Olivier did note that while the open nature of blockchain technology is useful in tracing such indicants, it’s not without obstacles; “Of course there are challenges in terms of the pseudo-anonymity of it [blockchain], in that you can't necessarily see who executed a transaction.”

Security risks and blockchain red flags

The $Ramaphosa token exhibits multiple high-risk indicators flagged in from a security perspective. The entire token supply is controlled by the top ten wallets, a strong indication of centralised control and a high likelihood of a rug pull.

The token is not listed on Jupiter’s Strict List, meaning it lacks credibility within Solana’s trading ecosystem. Its market cap of $3,722 and liquidity of $3,780 make it highly susceptible to price manipulation.

Most crucially, given how it was advertised, and that the price spiked and crashed within hours, matches the typical pattern of fraudulent trading schemes.

Further blockchain tracking of transactions on Raydium DEX confirms that liquidity was removed shortly after trading began, another hallmark of crypto scams. This suggests the coin’s creators deliberately extracted funds before abandoning the project.

The link between the hack and fraud

The near-simultaneous creation of the $Ramaphosa token and the Parliament social media hack suggests a well-planned financial fraud operation. Blockchain analysis reveals the token was minted just hours before the breach, with proceeds quickly funnelled into crypto gambling platforms.

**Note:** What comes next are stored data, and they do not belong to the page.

-- ==== Sys2Proof/Laws/Host.lean ====
section
/-! SUPPORT. What posting a notice, running a host command and registering its completion do. -/

namespace Sys2Proof.Machine

/-! ## Notices -/

/-- Only the notices waiting and their sequence number matter to `Posts`. -/
theorem Posts.congr {code cls : Nat} {args : List Byte} {s u v : State} (h : Posts code cls args s u)
    (hw : v.hp.nq.waiting = u.hp.nq.waiting) (hn : v.hp.nq.nseq = u.hp.nq.nseq) : Posts code cls args s v := by
  unfold Posts at *
  rw [hw, hn]
  exact h

/-- The state before may differ in all but the notice queue and the mask. -/
theorem Posts.congr_left {code cls : Nat} {args : List Byte} {s t u : State} (h : Posts code cls args s u)
    (hq : t.hp.nq = s.hp.nq) (hm : t.hp.mask = s.hp.mask) : Posts code cls args t u := by
  unfold Posts at *
  rw [hq, hm]
  exact h

theorem posts_postNotice (code cls : Nat) (args : List Byte) (s : State) : Posts code cls args s (postNotice code cls args s) := by
  unfold Posts postNotice
  split
  · exact ⟨rfl, rfl⟩
  · intro h
    dsimp only
    split
    · next hr => exact ⟨_, rfl, rfl, rfl, rfl, rfl, by simp [hr], rfl⟩
    · next hr =>
      rw [if_pos (by simpa [hr] using h)]
      exact ⟨_, rfl, rfl, rfl, rfl, rfl, by simp [hr], rfl⟩

/-! ## Commands in flight -/

theorem firstWhere_mem {α : Type} (p : α → Bool) (l : List α) (x : α) (h : firstWhere p l = some x) : x ∈ l ∧ p x = true := by
  induction l with
  | nil => simp [firstWhere] at h
  | cons y l ih =>
    unfold firstWhere at h
    split at h
    · next hy => cases h; exact ⟨List.mem_cons_self, hy⟩
    · exact ⟨List.mem_cons_of_mem _ (ih h).1, (ih h).2⟩

theorem standardFront_mem (s : State) (q eno : Nat) (c : Cmd) (h : s.standardFront q eno = some c) : c ∈ s.hp.cmds := (firstWhere_mem _ _ _ h).1

theorem builtinFront_mem (s : State) (q eno : Nat) (c : Cmd) (h : s.builtinFront q eno = some c) : c ∈ s.hp.cmds := (firstWhere_mem _ _ _ h).1

theorem countStatus_frame (n : Nat) (s : State) : countStatus n s = { s with ctr := (countStatus n s).ctr } := by
  unfold countStatus
  repeat (first | rfl | split)

@[simp] theorem countStatus_hp (n : Nat) (s : State) : (countStatus n s).hp = s.hp := by rw [countStatus_frame]

/-- Releasing a pool buffer changes commands in nothing but their buffer. -/
theorem releasePool_frame (r : Word) (s : State) : releasePool r s =
    { s with hp.cmds := (releasePool r s).hp.cmds, hp.poolUsed := (releasePool r s).hp.poolUsed, hp.stale := (releasePool r s).hp.stale } := rfl

theorem releasePool_cmds (r : Word) (s : State) : (releasePool r s).hp.cmds = s.hp.cmds.map fun c => if c.ref = r then { c with pool := none } else c := rfl

/-- The event of a command leaves its queue, and nothing else changes. -/
theorem takeEvent_frame (c : Cmd) (s : State) : takeEvent c s = { s with mcc.queues := (takeEvent c s).mcc.queues } := by
  unfold takeEvent
  dsimp only
  split <;> rfl

@[simp] theorem takeEvent_hp (c : Cmd) (s : State) : (takeEvent c s).hp = s.hp := by rw [takeEvent_frame]

/-- A role that the command grants. -/
theorem runStandard_granted (q eno : Nat) (roles : Cmd → List Nat) (f : Cmd → State → HostAns) (s : State) (c : Cmd)
    (h : s.standardFront q eno = some c) (hr : s.coresRun = true) (hm : s.glb.mode ≠ .standby) (hg : (roles c).contains (s.cmdRole c) = true) :
    runStandard q eno roles f s = answerCmd c (f c (takeEvent c s)) := by
  unfold State.standardFront at h
  unfold runStandard
  rw [h]
  dsimp only
  rw [if_neg (by simp [hr, hm]), if_pos hg]

/-- A role that the command does not grant. -/
theorem runStandard_denied (q eno : Nat) (roles : Cmd → List Nat) (f : Cmd → State → HostAns) (s : State) (c : Cmd)
    (h : s.standardFront q eno = some c) (hr : s.coresRun = true) (hm : s.glb.mode ≠ .standby) (hg : (roles c).contains (s.cmdRole c) = false) :
    runStandard q eno roles f s = answerCmd c (.fail (takeEvent c s) stAccessDenied) := by
  unfold State.standardFront at h
  unfold runStandard
  rw [h]
  dsimp only
  rw [if_neg (by simp [hr, hm]), if_neg (by rw [hg]; exact Bool.false_ne_true)]

/-- A built-in that is not held back. -/
theorem runBuiltin_front (q eno : Nat) (f : Cmd → State → HostAns) (s : State) (c : Cmd) (h : s.builtinFront q eno = some c) (hr : s.hostRuns = true)
    (hg : s.romOnly = false ∨ eno = 0xFF00 ∨ eno = 0xFF01) :
    runBuiltin q eno f s = registerCmd c.no (f c (count (kHp 2) s)).status (f c (count (kHp 2) s)).result
      (if c.rbuf then some ((f c (count (kHp 2) s)).resp.getD []) else none) (f c (count (kHp 2) s)).st := by
  unfold State.builtinFront at h
  unfold runBuiltin
  rw [h]
  dsimp only
  rw [hr]
  have : (s.romOnly && eno != 0xFF00 && eno != 0xFF01) = false := by
    rcases hg with g | g | g <;> simp [g]
  rw [this]
  rfl

/-- Registering a command of the flight registers it and touches no other. -/
theorem registers_registerCmd (c : Cmd) (status : Nat) (result : BitVec 64) (resp : Option (List Byte)) (s t : State) (hc : c ∈ s.hp.cmds)
    (ht : t.hp.cmds = s.hp.cmds) (hn : t.hp.regs = s.hp.regs) : Registers c status result resp s (registerCmd c.no status result resp t) := by
  unfold registerCmd Registers
  rw [countStatus_hp, ht, hn]
  refine ⟨⟨c.done s.hp.regs status result resp, ?_, rfl, rfl, rfl, rfl, rfl, rfl, rfl⟩, ?_, by simp, rfl⟩
  · rw [List.mem_map]
    exact ⟨c, hc, if_pos rfl⟩
  · intro d hd hne
    rw [List.mem_map] at hd
    obtain ⟨e, he, rfl⟩ := hd
    by_cases h : e.no = c.no
    · rw [if_pos h] at hne ⊢
      exact absurd h hne
    · rw [if_neg h]
      exact ⟨e, he, rfl⟩

/-- A standard command whose answer waits for nothing is registered. -/
theorem registers_answerCmd (c : Cmd) (a : HostAns) (s : State) (hc : c ∈ s.hp.cmds) (ha : a.st.hp.cmds = s.hp.cmds) (hn : a.st.hp.regs = s.hp.regs)
    (hw : a.waits = none) : Registers c a.status a.result (if c.rbuf then some (a.resp.getD []) else none) s (answerCmd c a) := by
  unfold answerCmd
  dsimp only
  rw [hw]
  dsimp only
  unfold registerCmd Registers
  rw [countStatus_hp]
  have hl : (releasePool c.ref a.st).hp.cmds = s.hp.cmds.map fun d => if d.ref = c.ref then { d with pool := none } else d := by
    rw [releasePool_cmds, ha]
  have hg : (releasePool c.ref a.st).hp.regs = s.hp.regs := hn
  rw [hl, hg]
  refine ⟨⟨Cmd.done s.hp.regs a.status a.result (if c.rbuf then some (a.resp.getD []) else none) { c with pool := none }, ?_, rfl, rfl, rfl, rfl, rfl, rfl, rfl⟩, ?_, by simp, rfl⟩
  · exact List.mem_map.2 ⟨_, List.mem_map.2 ⟨c, hc, if_pos rfl⟩, if_pos rfl⟩
  · intro d hd hne
    obtain ⟨x, hx, rfl⟩ := List.mem_map.1 hd
    obtain ⟨e, he, hex⟩ := List.mem_map.1 hx
    have hxe : x = { e with pool := x.pool } := by
      rw [← hex]
      split <;> rfl
    by_cases h : x.no = c.no
    · rw [if_pos h] at hne
      exact absurd h hne
    · rw [if_neg h]
      exact ⟨e, he, hxe⟩

end Sys2Proof.Machine
end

The timing of the token’s creation and the hacking of Parliament’s social media accounts suggests a deliberate connection. Parliament’s credibility was likely exploited to promote the scam, with attackers using the breach as a vehicle to enhance the legitimacy of their fraudulent token. The hack itself may have been financially motivated, with attackers gaining access to official platforms solely to execute the fraud.

Next steps

The confirmation from Parliamentary spokesperson Moloto Mothapo that the compromise occurred through one of Parliament’s YouTube channels indicates that the attack was likely one of social engineering, with an attacker gaining access to details via a social contact or even poor account security such as weak passwords or a lack of two-factor-authentication.

Parliament has committed to implementing additional security measures to prevent future breaches.

Public awareness and caution

Cryptocurrency scams are increasingly using political figures and institutions to create a false sense of legitimacy – given the proliferation of cryptocurrency advocacy, particularly by public figures in the United States, the rate at which such cryptocurrency scams has increased is high.

This incident highlights the ongoing risks posed by financial fraud in the digital age, as well as the vulnerability of the South African government’s accounts and possibly weak security practices.

As investigations continue, it will be critical to assess how Parliament’s security infrastructure was compromised and what measures can be taken to prevent similar breaches in the future. DM.